I first met Sreenivas Ghatty in 2003 in Bangalore. We were at a conference on tree based biodiesel. I actually sat in the section reserved for journalists, on the strength of stories I had been publishing in GoodNewsIndia. I had met Prof Udipi Shrinivasa two years earlier and visited his seminal work at Kagganahalli where he had demonstrated on a large scale, pongamia oil driven power generation. That and my other stories on tree based oils earned me much attention and the pongamia tree itself became quite a star.
Whether the tone of my reports was pardonable enthusiasm of an engineer or it was the hype of an uncritical evangelist, is not for me to declare.
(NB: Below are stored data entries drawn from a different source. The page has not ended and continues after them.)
-- ==== Sys2Proof/Laws/Index.lean ====
section
/-! SUPPORT. The read-after-write laws of the per-name records: reading the name just written gives what was written, and
every other name reads as before. -/

namespace Sys2Proof

@[simp] theorem PerBranch.get_set_self {α : Type} (t : PerBranch α) (k : Branch) (x : α) : (t.set k x).get k = x := by
  cases k <;> rfl

theorem PerBranch.get_set_ne {α : Type} (t : PerBranch α) (k j : Branch) (x : α) (h : j ≠ k) : (t.set k x).get j = t.get j := by
  cases k <;> cases j <;> first | rfl | exact absurd rfl h

theorem PerBranch.get_set {α : Type} (t : PerBranch α) (k j : Branch) (x : α) :
    (t.set k x).get j = if j = k then x else t.get j := by
  by_cases h : j = k
  · subst h; simp
  · simp [h, PerBranch.get_set_ne t k j x h]

@[simp] theorem PerBranch.get_fill {α : Type} (x : α) (k : Branch) : (PerBranch.fill x).get k = x := by cases k <;> rfl

@[simp] theorem PerBranch.get_mapKey {α β : Type} (t : PerBranch α) (f : Branch → α → β) (k : Branch) :
    (t.mapKey f).get k = f k (t.get k) := by cases k <;> rfl

@[simp] theorem PerGroup.get_set_self {α : Type} (t : PerGroup α) (k : Group) (x : α) : (t.set k x).get k = x := by
  cases k <;> rfl

theorem PerGroup.get_set_ne {α : Type} (t : PerGroup α) (k j : Group) (x : α) (h : j ≠ k) : (t.set k x).get j = t.get j := by
  cases k <;> cases j <;> first | rfl | exact absurd rfl h

theorem PerGroup.get_set {α : Type} (t : PerGroup α) (k j : Group) (x : α) :
    (t.set k x).get j = if j = k then x else t.get j := by
  by_cases h : j = k
  · subst h; simp
  · simp [h, PerGroup.get_set_ne t k j x h]

@[simp] theorem PerGroup.get_fill {α : Type} (x : α) (k : Group) : (PerGroup.fill x).get k = x := by cases k <;> rfl

@[simp] theorem PerGroup.get_mapKey {α β : Type} (t : PerGroup α) (f : Group → α → β) (k : Group) :
    (t.mapKey f).get k = f k (t.get k) := by cases k <;> rfl

@[simp] theorem PerQuantity.get_set_self {α : Type} (t : PerQuantity α) (k : Quantity) (x : α) : (t.set k x).get k = x := by
  cases k <;> rfl

theorem PerQuantity.get_set_ne {α : Type} (t : PerQuantity α) (k j : Quantity) (x : α) (h : j ≠ k) : (t.set k x).get j = t.get j := by
  cases k <;> cases j <;> first | rfl | exact absurd rfl h

theorem PerQuantity.get_set {α : Type} (t : PerQuantity α) (k j : Quantity) (x : α) :
    (t.set k x).get j = if j = k then x else t.get j := by
  by_cases h : j = k
  · subst h; simp
  · simp [h, PerQuantity.get_set_ne t k j x h]

@[simp] theorem PerQuantity.get_fill {α : Type} (x : α) (k : Quantity) : (PerQuantity.fill x).get k = x := by cases k <;> rfl

@[simp] theorem PerQuantity.get_mapKey {α β : Type} (t : PerQuantity α) (f : Quantity → α → β) (k : Quantity) :
    (t.mapKey f).get k = f k (t.get k) := by cases k <;> rfl

@[simp] theorem PerValve.get_set_self {α : Type} (t : PerValve α) (k : ValveChannel) (x : α) : (t.set k x).get k = x := by
  cases k <;> rfl

theorem PerValve.get_set_ne {α : Type} (t : PerValve α) (k j : ValveChannel) (x : α) (h : j ≠ k) : (t.set k x).get j = t.get j := by
  cases k <;> cases j <;> first | rfl | exact absurd rfl h

theorem PerValve.get_set {α : Type} (t : PerValve α) (k j : ValveChannel) (x : α) :
    (t.set k x).get j = if j = k then x else t.get j := by
  by_cases h : j = k
  · subst h; simp
  · simp [h, PerValve.get_set_ne t k j x h]

@[simp] theorem PerValve.get_fill {α : Type} (x : α) (k : ValveChannel) : (PerValve.fill x).get k = x := by cases k <;> rfl

@[simp] theorem PerValve.get_mapKey {α β : Type} (t : PerValve α) (f : ValveChannel → α → β) (k : ValveChannel) :
    (t.mapKey f).get k = f k (t.get k) := by cases k <;> rfl

@[simp] theorem PerLink.get_set_self {α : Type} (t : PerLink α) (k : LinkChannel) (x : α) : (t.set k x).get k = x := by
  cases k <;> rfl

theorem PerLink.get_set_ne {α : Type} (t : PerLink α) (k j : LinkChannel) (x : α) (h : j ≠ k) : (t.set k x).get j = t.get j := by
  cases k <;> cases j <;> first | rfl | exact absurd rfl h

theorem PerLink.get_set {α : Type} (t : PerLink α) (k j : LinkChannel) (x : α) :
    (t.set k x).get j = if j = k then x else t.get j := by
  by_cases h : j = k
  · subst h; simp
  · simp [h, PerLink.get_set_ne t k j x h]

@[simp] theorem PerLink.get_fill {α : Type} (x : α) (k : LinkChannel) : (PerLink.fill x).get k = x := by cases k <;> rfl

@[simp] theorem PerLink.get_mapKey {α β : Type} (t : PerLink α) (f : LinkChannel → α → β) (k : LinkChannel) :
    (t.mapKey f).get k = f k (t.get k) := by cases k <;> rfl

@[simp] theorem PerInput.get_set_self {α : Type} (t : PerInput α) (k : PlantInput) (x : α) : (t.set k x).get k = x := by
  cases k <;> rfl

theorem PerInput.get_set_ne {α : Type} (t : PerInput α) (k j : PlantInput) (x : α) (h : j ≠ k) : (t.set k x).get j = t.get j := by
  cases k <;> cases j <;> first | rfl | exact absurd rfl h

theorem PerInput.get_set {α : Type} (t : PerInput α) (k j : PlantInput) (x : α) :
    (t.set k x).get j = if j = k then x else t.get j := by
  by_cases h : j = k
  · subst h; simp
  · simp [h, PerInput.get_set_ne t k j x h]

@[simp] theorem PerInput.get_fill {α : Type} (x : α) (k : PlantInput) : (PerInput.fill x).get k = x := by cases k <;> rfl

@[simp] theorem PerInput.get_mapKey {α β : Type} (t : PerInput α) (f : PlantInput → α → β) (k : PlantInput) :
    (t.mapKey f).get k = f k (t.get k) := by cases k <;> rfl

@[simp] theorem PerBank.get_set_self {α : Type} (t : PerBank α) (k : Bank) (x : α) : (t.set k x).get k = x := by
  cases k <;> rfl

theorem PerBank.get_set_ne {α : Type} (t : PerBank α) (k j : Bank) (x : α) (h : j ≠ k) : (t.set k x).get j = t.get j := by
  cases k <;> cases j <;> first | rfl | exact absurd rfl h

theorem PerBank.get_set {α : Type} (t : PerBank α) (k j : Bank) (x : α) :
    (t.set k x).get j = if j = k then x else t.get j := by
  by_cases h : j = k
  · subst h; simp
  · simp [h, PerBank.get_set_ne t k j x h]

@[simp] theorem PerBank.get_fill {α : Type} (x : α) (k : Bank) : (PerBank.fill x).get k = x := by cases k <;> rfl

@[simp] theorem PerBank.get_mapKey {α β : Type} (t : PerBank α) (f : Bank → α → β) (k : Bank) :
    (t.mapKey f).get k = f k (t.get k) := by cases k <;> rfl

@[simp] theorem PerCode.get_set_self {α : Type} (t : PerCode α) (k : ValidityCode) (x : α) : (t.set k x).get k = x := by
  cases k <;> rfl

theorem PerCode.get_set_ne {α : Type} (t : PerCode α) (k j : ValidityCode) (x : α) (h : j ≠ k) : (t.set k x).get j = t.get j := by
  cases k <;> cases j <;> first | rfl | exact absurd rfl h

theorem PerCode.get_set {α : Type} (t : PerCode α) (k j : ValidityCode) (x : α) :
    (t.set k x).get j = if j = k then x else t.get j := by
  by_cases h : j = k
  · subst h; simp
  · simp [h, PerCode.get_set_ne t k j x h]

@[simp] theorem PerCode.get_fill {α : Type} (x : α) (k : ValidityCode) : (PerCode.fill x).get k = x := by cases k <;> rfl

@[simp] theorem PerCode.get_mapKey {α β : Type} (t : PerCode α) (f : ValidityCode → α → β) (k : ValidityCode) :
    (t.mapKey f).get k = f k (t.get k) := by cases k <;> rfl

@[simp] theorem PerEvent.get_set_self {α : Type} (t : PerEvent α) (k : EventKind) (x : α) : (t.set k x).get k = x := by
  cases k <;> rfl

theorem PerEvent.get_set_ne {α : Type} (t : PerEvent α) (k j : EventKind) (x : α) (h : j ≠ k) : (t.set k x).get j = t.get j := by
  cases k <;> cases j <;> first | rfl | exact absurd rfl h

theorem PerEvent.get_set {α : Type} (t : PerEvent α) (k j : EventKind) (x : α) :
    (t.set k x).get j = if j = k then x else t.get j := by
  by_cases h : j = k
  · subst h; simp
  · simp [h, PerEvent.get_set_ne t k j x h]

@[simp] theorem PerEvent.get_fill {α : Type} (x : α) (k : EventKind) : (PerEvent.fill x).get k = x := by cases k <;> rfl

@[simp] theorem PerEvent.get_mapKey {α β : Type} (t : PerEvent α) (f : EventKind → α → β) (k : EventKind) :
    (t.mapKey f).get k = f k (t.get k) := by cases k <;> rfl

/-- A group is the one its branch and its direction name. -/
@[simp] theorem Branch.group_branch_direction (g : Group) : g.branch.group g.direction = g := by cases g <;> rfl

@[simp] theorem Branch.branch_group (b : Branch) (d : Direction) : (b.group d).branch = b := by cases b <;> cases d <;> rfl

end Sys2Proof
end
At a minimum I was a convert who ceaselessly searched to see how a plantation may come about and actually fill a local community’s need for a petrofuel substitute.
“….If the farmer collected the seeds free from his land, had it milled and sold the oil cake at Rs.3 per kG, the cost of oil to him was Rs.4 per litre. [The cost of diesel is Rs.18 a litre today.] If he bought the seeds at Rs.3.50 per kilo, the cost was Rs.9 per litre and if he bought the ready oil from the market it was Rs.20. The potential to drive the rural economy, make it autonomous and put some cash in its pockets was obvious.”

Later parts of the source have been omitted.